YOUR OBJECTIVE: Go through the data below and gather each line containing "free".

(STUDY MATERIAL)

/-- The offer of a sweep's frame missed, whether the sweep keeps a list or not. -/
theorem offerRevisit_record {n frame : Nat} {j : Job} {r : SweepRec} {s : State} (found : findJob n s = some j) (opened : j.isOpen = true)
    (body : j.body = .sweep r) :
    ∃ r', findJob n (offerRevisit n frame s) = some { j with body := .sweep r' } ∧ r'.captured = r.captured ∧ r'.endFrame = r.endFrame ∧
      ∀ ns, s.capture.revisitOf n = some ns → ∃ ns', (offerRevisit n frame s).capture.revisitOf n = some ns' ∧ Offered frame ns ns' ∧
        (frame ∉ ns → 64 ≤ ns.length → r'.overflow = true) := by
  cases list : s.capture.revisitOf n with
  | none => exact ⟨r, by rw [offerRevisit, list, found, ← body], rfl, rfl, nofun⟩
  | some ns =>
    obtain ⟨r', ns', found', list', offered, captured, -, overflow⟩ := offerRevisit_sweep (frame := frame) found opened body list
    have kept : HoldsBody n (sweepHas fun x => x.endFrame = r.endFrame) s := ⟨j, found, by rw [body]; rfl⟩
    obtain ⟨k, foundK, endFrame⟩ := kept.offerRevisit (fun _ _ same => same) frame
    cases foundK.symm.trans found'
    exact ⟨r', found', captured, endFrame, fun _ same => by cases same; exact ⟨ns', list', offered, overflow⟩⟩

theorem runReported_sweep {a : Armed} {j : Job} {r : SweepRec} {s : State} (found : findJob a.job s = some j) (opened : j.isOpen = true)
    (body : j.body = .sweep r) :
    ∃ k r', findJob a.job (runReported a (triggerTaken a s)) = some k ∧ k.body = .sweep r' ∧ k.state = j.state ∧
      r'.captured = r.captured ∧
      (s.index.entries.length ≤ a.frame + 1 ∨ (∃ y, r.endFrame = some (.frame y) ∧ y ≤ a.frame) → r'.nextFrame = none) ∧
      (a.frame + 1 < s.index.entries.length → (∀ y, r.endFrame = some (.frame y) → a.frame < y) →
        r'.nextFrame = some (a.frame + 1)) ∧
      ∀ ns, s.capture.revisitOf a.job = some ns →
        ∃ ns', (runReported a (triggerTaken a s)).capture.revisitOf a.job = some ns' ∧
          (missReason a.frame s = none → ns' = ns) ∧
          ((∃ why, missReason a.frame s = some why) →
            Offered a.frame ns ns' ∧ (a.frame ∉ ns → 64 ≤ ns.length → r'.overflow = true)) := by
  have ledger := runReported_ledger a (triggerTaken a s)
  obtain ⟨-, -, length, -⟩ := triggerTaken_keeps a s
  obtain ⟨r', found', captured, endFrame, lists⟩ : ∃ r', findJob a.job (triggerTaken a s) = some { j with body := .sweep r' } ∧
      r'.captured = r.captured ∧ r'.endFrame = r.endFrame ∧ ∀ ns, s.capture.revisitOf a.job = some ns →
        ∃ ns', (triggerTaken a s).capture.revisitOf a.job = some ns' ∧ (missReason a.frame s = none → ns' = ns) ∧
          ((∃ why, missReason a.frame s = some why) →
            Offered a.frame ns ns' ∧ (a.frame ∉ ns → 64 ≤ ns.length → r'.overflow = true)) := by
    cases h : missReason a.frame s with
    | none =>
      rw [triggerTaken_fired h]
      exact ⟨r, found.trans (by rw [← body]), rfl, rfl, fun ns list => ⟨ns, list, fun _ => rfl, fun ⟨_, no⟩ => by cases no⟩⟩
    | some why =>
      rw [triggerTaken_missed h]
      obtain ⟨r', found', captured, endFrame, lists⟩ :=
        offerRevisit_record (s := missFrame a why s) (frame := a.frame) found opened body
      refine ⟨r', found', captured, endFrame, fun ns list => ?_⟩
      obtain ⟨ns', list', offered⟩ := lists ns list
      exact ⟨ns', list', nofun, fun _ => offered⟩
  refine ⟨_, { r' with nextFrame := frameAfter a.frame r' (triggerTaken a s).index },
    (findJob_congr (congrArg Ledger.jobs ledger) a.job).trans (findJob_advanceSweep found' opened rfl), rfl, rfl, captured,
    fun last => frameAfter_none (by rwa [length, endFrame]), fun more within => frameAfter_some (by rwa [length]) (by rwa [endFrame]),
    fun ns list => ?_⟩
  obtain ⟨ns', list', fired, missed⟩ := lists ns list
  exact ⟨ns', (revisitOf_congr (congrArg Ledger.revisits ledger) a.job).trans list', fired, missed⟩

end Sys2Proof.Machine
end


section
/-! PROOFS. The end of a run leg: a stopped run taken anew or left queued, and what a sweep does at its boundary (R124 to R126, R151 to
R153). -/

namespace Sys2Proof.Machine

/-! ### The film at rest leaves the capture and the entries alone -/

theorem leaveIndexing_entries (s : State) : (leaveIndexing s).index.entries = s.index.entries := by
  unfold leaveIndexing; split <;> rfl

theorem setMode_entries (m : TrackerMode) (s : State) : (setMode m s).index.entries = s.index.entries := by
  unfold setMode
  split
  · rfl
  · split
    · exact leaveIndexing_entries s
    · rfl

theorem enterState_capture (st : TransportState) (s : State) : (enterState st s).capture = s.capture := by
  unfold enterState; split <;> rfl

theorem passEnded_capture (s : State) : (passEnded s).capture = s.capture := by
  rw [passEnded, refreshMode, setMode_capture, setMode_capture]
  exact enterState_capture .ready _

theorem passEnded_entries (s : State) : (passEnded s).index.entries = s.index.entries := by
  have entered := index_of_film (enterState_film .ready ((driveOff s).onTransport fun t => { t with move := none }))
  rw [passEnded, refreshMode, setMode_entries, setMode_entries]
  exact congrArg Index.entries entered

theorem atRest_entries (o : MoveOutcome) (s : State) : (atRest o s).index.entries = s.index.entries := by
  unfold atRest
  split
  · exact passEnded_entries s
  · exact passEnded_entries s

/-! ### A stopped run (R124 to R126) -/

theorem clearCurrent_arrival (s : State) : (clearCurrent s).arbiter.arrival = s.arbiter.arrival := by
  simp only [clearCurrent, State.onArbiter_arbiter, Arbiter.clearCurrent]; split <;> rfl

/-- The run-up point of a run whose next frame has an entry (R119). -/
theorem runRunUp_frame {n f : Nat} {j : Job} {r : SweepRec} {e : Entry} {s : State} (found : findJob n s = some j)
    (opened : j.isOpen = true) (body : j.body = .sweep r) (next : r.nextFrame = some f) (at_ : s.index.entries[f]? = some e) :
    runRunUp n s = e.low - s.transport.profile.pitchMax := by
  simp [runRunUp, sweepOf, openJob_of_findJob found opened, body, next, frameRunUp, at_]

/-- A run taken anew by a film that has come to rest. -/
theorem requeueRun_anew {n : Nat} {j : Job} {r : SweepRec} {s t : State} (resume : Bool) (room : s.arbiter.arrival < 65535)
    (idle : t.arbiter.current = none) (arrival : t.arbiter.arrival = s.arbiter.arrival) (entries : t.index.entries = s.index.entries)
    (profile : t.transport.profile = s.transport.profile) (found : findJob n t = some j) (opened : j.isOpen = true)
    (body : j.body = .sweep r) :
    (requeueRun n resume t).arbiter.current = none ∧ findJob n (requeueRun n resume t) = some j ∧
      ∃ x, (requeueRun n resume t).arbiter.entryOf (.job n) = some x ∧ x.cls = .normal ∧ x.kind = .run ∧ x.skip = 0 ∧
        x.arrival = s.arbiter.arrival ∧ x.resume = resume ∧
        ∀ f e, r.nextFrame = some f → s.index.entries[f]? = some e → x.start = e.low - s.transport.profile.pitchMax :=
  ⟨(place_current _ _).trans idle, found, _, requeueRun_entry n resume t (arrival.trans_lt room), rfl, rfl, rfl, arrival, rfl,
    fun _ _ next at_ => (runRunUp_frame found opened body next (by rw [entries, at_])).trans (by rw [profile])⟩

section
variable {c : Current} {n : Nat} {s : State} (hc : s.arbiter.current = some c) (job : c.requester = .job n) (run : c.kind = .run)
include hc

theorem completeMove_legStopped : completeMove .stopped s = legStopped c (atRest .stopped s) := by
  have current : (atRest .stopped s).arbiter.current = some c := by rw [atRest_arbiter, hc]
  rw [completeMove_eq, legDone, current]
  rfl

include job run

theorem completeMove_yielded (stop : c.stop = some .yielded) :
    completeMove .stopped s = requeueRun n false (clearCurrent (atRest .stopped s)) := by
  rw [completeMove_legStopped hc, legStopped, stop, job, run]

theorem completeMove_suspended (stop : c.stop = some .suspended) :
    completeMove .stopped s = requeueRun n true (setJobState n .suspended (clearCurrent (atRest .stopped s))) := by
  rw [completeMove_legStopped hc, legStopped, stop, job, run]
  rfl

/-- A run stopped by the sequencer leaves its entry and the jobs as they are (R126). -/
theorem completeMove_sequencer (stop : c.stop = some .sequencer) (free : s.capture.holding = none) :
    (completeMove .stopped s).arbiter.current = none ∧ (completeMove .stopped s).arbiter.queue = s.arbiter.queue ∧
      (completeMove .stopped s).jobs = s.jobs := by
  have holding : (clearCurrent (atRest .stopped s)).capture.holding = none := (atRest_holding .stopped s).trans free
  have done : completeMove .stopped s = clearCurrent (atRest .stopped s) := by
    rw [completeMove_legStopped hc, legStopped, stop, job, run]
    simp only [stationaryMoved, holding]
  rw [done]
  exact ⟨rfl, by rw [clearCurrent_queue, atRest_arbiter], atRest_jobs .stopped s⟩

/-- A run that yields or is suspended is taken anew, after a suspension with resume and its sweep SUSPENDED (R124, R125). -/
theorem completeMove_taken_anew {j : Job} {r : SweepRec} (found : findJob n s = some j) (opened : j.isOpen = true)
    (body : j.body = .sweep r) (stop : c.stop = some .suspended ∨ c.stop = some .yielded) (room : s.arbiter.arrival < 65535) :
    (completeMove .stopped s).arbiter.current = none ∧
      (∃ k, findJob n (completeMove .stopped s) = some k ∧ k.body = .sweep r ∧
        k.state = (if c.stop = some .suspended then .suspended else j.state)) ∧
      ∃ x, (completeMove .stopped s).arbiter.entryOf (.job n) = some x ∧ x.cls = .normal ∧ x.kind = .run ∧
        x.skip = 0 ∧ x.arrival = s.arbiter.arrival ∧ (x.resume = true ↔ c.stop = some .suspended) ∧
        ∀ f e, r.nextFrame = some f → s.index.entries[f]? = some e → x.start = e.low - s.transport.profile.pitchMax := by
  have rested : findJob n (clearCurrent (atRest .stopped s)) = some j := (findJob_congr (atRest_jobs .stopped s) n).trans found
  have arrival : (clearCurrent (atRest .stopped s)).arbiter.arrival = s.arbiter.arrival := by
    rw [clearCurrent_arrival, atRest_arbiter]
  have entries : (clearCurrent (atRest .stopped s)).index.entries = s.index.entries := atRest_entries .stopped s
  have transport : (clearCurrent (atRest .stopped s)).transport = s.transport.rested := atRest_transport .stopped s
  have profile : (clearCurrent (atRest .stopped s)).transport.profile = s.transport.profile := by rw [transport]; rfl
  rcases stop with stop | stop
  · obtain ⟨idle, found', x, entry, cls, kind, skip, arrived, resume, start⟩ := requeueRun_anew
      (t := setJobState n .suspended (clearCurrent (atRest .stopped s))) true room rfl arrival entries profile
      (findJob_setJobState .suspended rested) rfl body
    rw [completeMove_suspended hc job run stop]
    exact ⟨idle, ⟨_, found', body, (if_pos stop).symm⟩, x, entry, cls, kind, skip, arrived, by simp [resume, stop], start⟩
  · obtain ⟨idle, found', x, entry, cls, kind, skip, arrived, resume, start⟩ := requeueRun_anew
      (t := clearCurrent (atRest .stopped s)) false room rfl arrival entries profile rested opened body
    rw [completeMove_yielded hc job run stop]
    exact ⟨idle, ⟨_, found', body, by simp [stop]⟩, x, entry, cls, kind, skip, arrived, by simp [resume, stop], start⟩

end

/-! ### What a sweep chooses at its boundary (R151) -/

/-- The record of a sweep past its run: one to ROLL_END ends at the last entry (R151). -/
def SweepRec.bounded (count : Nat) (r : SweepRec) : SweepRec :=
  { r with endFrame := if r.endFrame = some .rollEnd then some (.frame (count - 1)) else r.endFrame }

(End STUDY MATERIAL)

ANSWER SPACE:
theorem completeMove_sequencer (stop : c.stop = some .sequencer) (free : s.capture.holding = none) :
  have holding : (clearCurrent (atRest .stopped s)).capture.holding = none := (atRest_holding .stopped s).trans free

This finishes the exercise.